On June 24, 2020, the Company issued $37.5 million in aggregate principal amount of 7.25% fixed-rate notes due 2025 (the “7.25% 2025 Notes”) for net proceeds of $36.3 million after deducting underwriting commissions of approximately $1.2 million. Offering costs incurred were approximately $0.3 million. The Company also granted the underwriters an option to purchase up to an additional $5.625 million in aggregate principal amount of Notes within 30 days, which they fully exercised on July 6, 2020, for additional net proceeds of $5.4 million after deducting additional underwriting commissions of approximately $0.2 million. Interest on the 7.25% 2025 Notes is paid quarterly in arrears on February 28, May 31, August 31 and November 30, at a rate of 7.25% per year, beginning August 31, 2020. The 7.25% 2025 Notes mature on June 30, 2025, and commencing June 24, 2022, may be redeemed in whole or in part at any time or from time-to-time at our option. The net proceeds from the offering were used for general corporate purposes in accordance with the Company’s investment objective and strategies. The 7.25% 2025 Notes are listed on the New York Stock Exchange under the trading symbol “SAK” with a par value of $25.00 per share. The Company has received an investment grade private rating of “BBB” from Egan-Jones Ratings Company, an independent, unaffiliated rating agency.
3
On July 9, 2020, the Company issued $5.0 million aggregate principal amount of 7.75% fixed-rate Notes due in 2025 (the “7.75% Notes 2025”) for net proceeds of $4.8 million after deducting underwriting commissions of approximately $0.2 million. Offering costs incurred were approximately $0.1 million. Interest on the 7.75% Notes 2025 is paid quarterly in arrears on February 28, May 31, August 31 and November 30, at a rate of 7.75% per year, beginning August 31, 2020. The 7.75% Notes 2025 mature on July 9, 2025 and may be redeemed in whole or in part at any time or from time to time at our option. The net proceeds from the offering were used for general corporate purposes in accordance with our investment objective and strategies. The 7.75% 2025 Notes are unlisted and with a par value of $25.00 per share.
On March 16, 2017, Saratoga Investment entered into an equity distribution agreement with Ladenburg Thalmann & Co. Inc., through which Saratoga may offer for sale, from time-to-time, up to $30.0 million of its common stock through an ATM offering. Subsequent to this, BB&T Capital Markets and B. Riley FBR, Inc. were also added to the agreement. On July 11, 2019, the amount of common stock to be offered through this offering was increased to $70.0 million, and on October 8, 2019, the amount of common stock to be offered through this offering was further increased to $130.0 million. As of August 31, 2020, the Company sold 3,992,018 shares for gross proceeds of $97.1 million at an average price of $24.77 for aggregate net proceeds of $95.9 million (net of transaction costs). During the three months ended August 31, 2020, there was no activity related to the ATM offering.
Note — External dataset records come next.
-- ==== Sys2Proof/Certificates/Slice0/Obligations.lean ====
section
/-! DEFINITION. The statements about the model. Each says which rules of the spec it rests on. -/

open Sys2Proof Sys2Proof.Machine Sys2Proof.Safety

/-- For every well-formed lane instruction and NOP, with every operand at every value its encoding admits, the decoder reads back exactly that instruction from the words the encoder gives; an instruction encoded as one word with opcode 0x0B in its low 7 bits is an Xlm instruction, and where it is well formed the scalar cores' decoder reads it back from that word. (R33, R35, R36, R40, R43, R44, R51, R185, R186) -/
def Obligations.DecodeInvertsEncode : Prop :=
  (∀ i : Instr, i.wf = true → (i.lane?.isSome = true ∨ ∃ form w0 w1 w2 lit, i = .nop form w0 w1 w2 lit) →
    decode (encode i) = .instr i) ∧
  (∀ (i : Instr) (w : Word), i.wf = true → encode i = [w] → w.toNat % 128 = 0x0B → decodeXlm w.toNat = some i)

/-- Whatever words decode to an instruction, the instruction is well formed, its operands being what the roles of its entry allow, and the encoder gives back the words of that instruction, as many as its length form has: no two encodings of one length form mean the same instruction. (R33, R35, R36, R40, R43, R44, R45, R51) -/
def Obligations.EncodeInvertsDecode : Prop :=
  (∀ (ws : List Word) (i : Instr), decode ws = .instr i → (Raw.ofWords ws).form.len ≤ 4 * ws.length →
    encode i = ws.take ((Raw.ofWords ws).form.len / 4)) ∧
  (∀ (ws : List Word) (i : Instr), decode ws = .instr i → i.wf = true)

/-- The all-zero word is a base-form NOP; the base-form word with major 1, D 4, A 0, B 1 is ADD v4, v0, v1; that with major 45 is EXIT; the three words of an extended LD.32 with X 2 and word 2 holding 16, and an Xlm word with funct3 7 and rd 5, decode to the instructions that 03 Tables 2, 3, 7 and 8 and 10 Table 8 give them. Majors 47 and 63, a family of majors 48 to 62 without a control word, and a base major with a nonzero X decode to no instruction: they trap ILLEGAL_OP (code 1). (R33, R35, R36, R47, R48, R49, R51, R185) -/
def Obligations.SpecWordsDecode : Prop :=
  (decode [0x00000000] = .instr (.nop .base 0 0 0 0) ∧
  decode [0x02002008] = .instr (.add ⟨.base, false, .always, 0, 0, .dst (.reg (.v 4)), .src (.reg (.v 0)) false,
    .src (.reg (.v 1)) false, .none, 0, 0, 0, 0⟩) ∧
  decode [0x00000168] = .instr (.exit ⟨.base, false, .always, 0, 0, .none, .none, .none, .none, 0, 0, 0, 0⟩) ∧
  decode [0x00082181, 0x02000000, 0x00000010] = .instr (.ld ⟨.ext, false, .always, 0, 2, .dst (.reg (.v 4)),
    .src (.reg (.v 2)) false, .none, .none, 0, 0, 0, 16⟩) ∧
  decodeXlm 0x0000728B = some (.lmTime 5)) ∧
  (∀ ws : List Word,
    (Raw.ofWords ws).op = 47 ∨ (Raw.ofWords ws).op = 63 ∨
      (48 ≤ (Raw.ofWords ws).op ∧ (Raw.ofWords ws).form.hasExt = false) ∨
      (1 ≤ (Raw.ofWords ws).op ∧ (Raw.ofWords ws).op ≤ 46 ∧ (Raw.ofWords ws).x ≠ 0) →
    decode ws = .trap 1 (Raw.ofWords ws).op (Raw.ofWords ws).x (Raw.ofWords ws).form.len
      (Raw.ofWords ws).brk)

/-- While the K-dies are not held in reset (24:R361): when the next action is one of a warp that its lane runs, and the words fetched at its issue PC decode to an instruction i, step is exec of i with that warp in focus; the same for what a scalar core fetches, and for an event that may happen. Where the words fail a decode check, the step is a next state in which every executing thread takes the trap of that check, with the PC of the instruction; nothing else is executed, and a set break bit ends the run. The agenda, its order and the focus are the model's (log entry 2). (R51, R75, R146, R159, R191, R361) -/
def Obligations.StepRunsTheDecodedInstruction : Prop :=
  ((∀ (s s' : State) (rest : List Action) (c slot : Nat) (wp : Warp) (pc : DWord) (ws : List Word) (i : Instr),
    s.agenda = .lane c slot :: rest → s.hdie.held = false → State.inRun { s with agenda := rest } c slot = some wp → wp.issuePc = some pc →
    State.fetch { s with agenda := rest } c wp.ctx pc.toNat = (.ok ws, s') → decode ws = .instr i →
    step s = exec i { s' with focus := .warp c slot }) ∧
  (∀ (s : State) (rest : List Action) (c : Nat) (storer : Bool),
    s.agenda = .scalar c storer :: rest → s.hdie.held = false → (s.scalarAt c storer).halted = false →
    (∀ i, (s.scalarAt c storer).fetch = .xlm i → step s = exec i { s with agenda := rest, focus := .scalar c storer }) ∧
    (∀ i, (s.scalarAt c storer).fetch = .rv i →
      step s = exec (.rv32imcInstruction i) { s with agenda := rest, focus := .scalar c storer })) ∧
  (∀ (s : State) (rest : List Action) (i : Instr),
    s.agenda = .event i :: rest → State.admits { s with agenda := rest } i = true →
    step s = exec i { s with agenda := rest, focus := .device })) ∧
  (∀ (s s' : State) (rest : List Action) (c slot : Nat) (wp : Warp) (pc : DWord) (ws : List Word) (code op x len : Nat) (brk : Bool),
    s.agenda = .lane c slot :: rest → s.hdie.held = false → State.inRun { s with agenda := rest } c slot = some wp → wp.issuePc = some pc →
    State.fetch { s with agenda := rest } c wp.ctx pc.toNat = (.ok ws, s') → decode ws = .trap code op x len brk →
    step s = .next (s'.conclude c slot ⟨pc, len, op, x, 0, 3⟩ wp.executing
      (wp.executing.map fun t => ⟨t, code, 0, 0⟩) none false wp.executing.length brk))

/-- Where the translation of an address permits execution and its page lies in memory, at an aligned address, with nothing in the instruction cache, no line noted for a release and no poison, a fetch of one word gives the four bytes there as a little-endian word, and memory is unchanged. (R33, R52, R53, R284) -/
def Obligations.FetchReadsMemory : Prop :=
  ∀ (s : State) (c ctx va pa : Nat) (e : TlbEntry),
    s.lookup c ctx va = some e → e.x = true → s.finalPa (e.trans va) = some pa → regionOf pa = .ram →
    pa % 4 = 0 → (s.core c).icache = [] → (∀ l d, s.dir.get? l = some d → d.note = none) → s.poison = [] → s.hdie.lostExpanders = [] →
    ∃ s', State.fetchWords c ctx 1 s va = (.ok [BitVec.ofNat 32 (s.mem.readNat pa 4)], s') ∧ s'.mem = s.mem ∧
      s'.warps = s.warps

/-- From every state, whatever the next action, one step ends in a next state: faults are taken by their threads, statuses are delivered, and no instruction or event is refused. That an action which may not happen leaves the state as it is, and that the agenda gives the actions in order, is the model's choice (log entries 2 and 3), which no rule states. (R51, R189, R191, R193) -/
def Obligations.NoStepStops : Prop :=
  ∀ s : State, ∃ t, step s = .next t

/-- At package reset device time is 0 and the package is at boot stage 1; the root context, 0, alone exists, at DEPTH 0 and stopped; no queue is valid; no warp, group or phalanx is placed; POWERCAP is 2600 and MIGTH 256. (R289, R290, R360, R346) -/
def Obligations.ResetState : Prop :=
  State.reset.time = 0 ∧ State.reset.hdie.bootst = 1 ∧ State.reset.ctxs.map (fun e => (e.1, e.2.depth, e.2.run)) = [(0, 0, 0)] ∧
  State.reset.queues = [] ∧ State.reset.warps = [] ∧ State.reset.groups = [] ∧ State.reset.clusters = [] ∧
  State.reset.mem.wf = true ∧ State.reset.hdie.powercap = 2600 ∧ State.reset.hdie.migth = 256

/-- Every word list with major 0 decodes to a NOP, never a trap, and the all-zero word is a base-form NOP; an executed NOP advances the PC of every executing thread by the length in L, whatever its other fields and its guard hold, ends the run where B is 1, and writes nothing else of its own; the tests after every instruction follow. (R48) -/
def Obligations.NopExecutes : Prop :=
  (∀ ws : List Word, (Raw.ofWords ws).op = 0 → ∃ w0 w1 w2 lit, decode ws = .instr (.nop (Raw.ofWords ws).form w0 w1 w2 lit)) ∧
  decode [0] = .instr (.nop .base 0 0 0 0) ∧
  ∀ (form : Form) (w0 w1 w2 : Word) (lit : DWord) (s : State) (c slot : Nat) (wp : Warp),
    s.focus = .warp c slot → s.warp? c slot = some wp → wp.executing ≠ [] →
    exec (.nop form w0 w1 w2 lit) s = .next ((s.setWarp c slot (wp.nextPc wp.executing form.len)).conclude c slot
      ⟨wp.issuePc.getD 0, form.len, 0, 0, 0, 3⟩ wp.executing [] none false wp.executing.length (w0.getLsbD 2))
On September 14, 2020, the Company entered into a fifth amendment to the Credit Facility with Madison Capital Funding LLC to, among other things:
● | extend the commitment termination date of the Credit Facility from September 17, 2020 to September 17, 2021, with no change to the maturity date of September 17, 2025. |
● | provide for the transition away from the LIBOR Rate in the market, and |
● | expand the definition of Eligible Loan Asset to allow investments with certain recurring revenue features to qualify as Collateral and be included in the borrowing base. |
Dividend
Saratoga Investment has raised its dividend for the past five years. In light of the dramatic uncertainties currently present in the economy, and to ensure we retain liquidity to not only support our current portfolio companies during these challenged times, but to also create new, important relationships through the provision of critically crucial liquidity in new situations, Saratoga Investment’s Board of Directors (the “Board of Directors”) deferred its dividend for the final quarter of fiscal 2020.
Furthermore, while many BDCs have spillover obligations from prior years, representing taxable income from past obligations yet to be distributed, Saratoga Investment has historically managed its distributions conservatively so it is current with all spillover obligations, other than those related to our Easy Ice long-term net capital gains. This therefore means that Saratoga Investment is not obligated to pay current dividends related to historical earnings and enabling preservation of precious liquidity in this challenging market environment.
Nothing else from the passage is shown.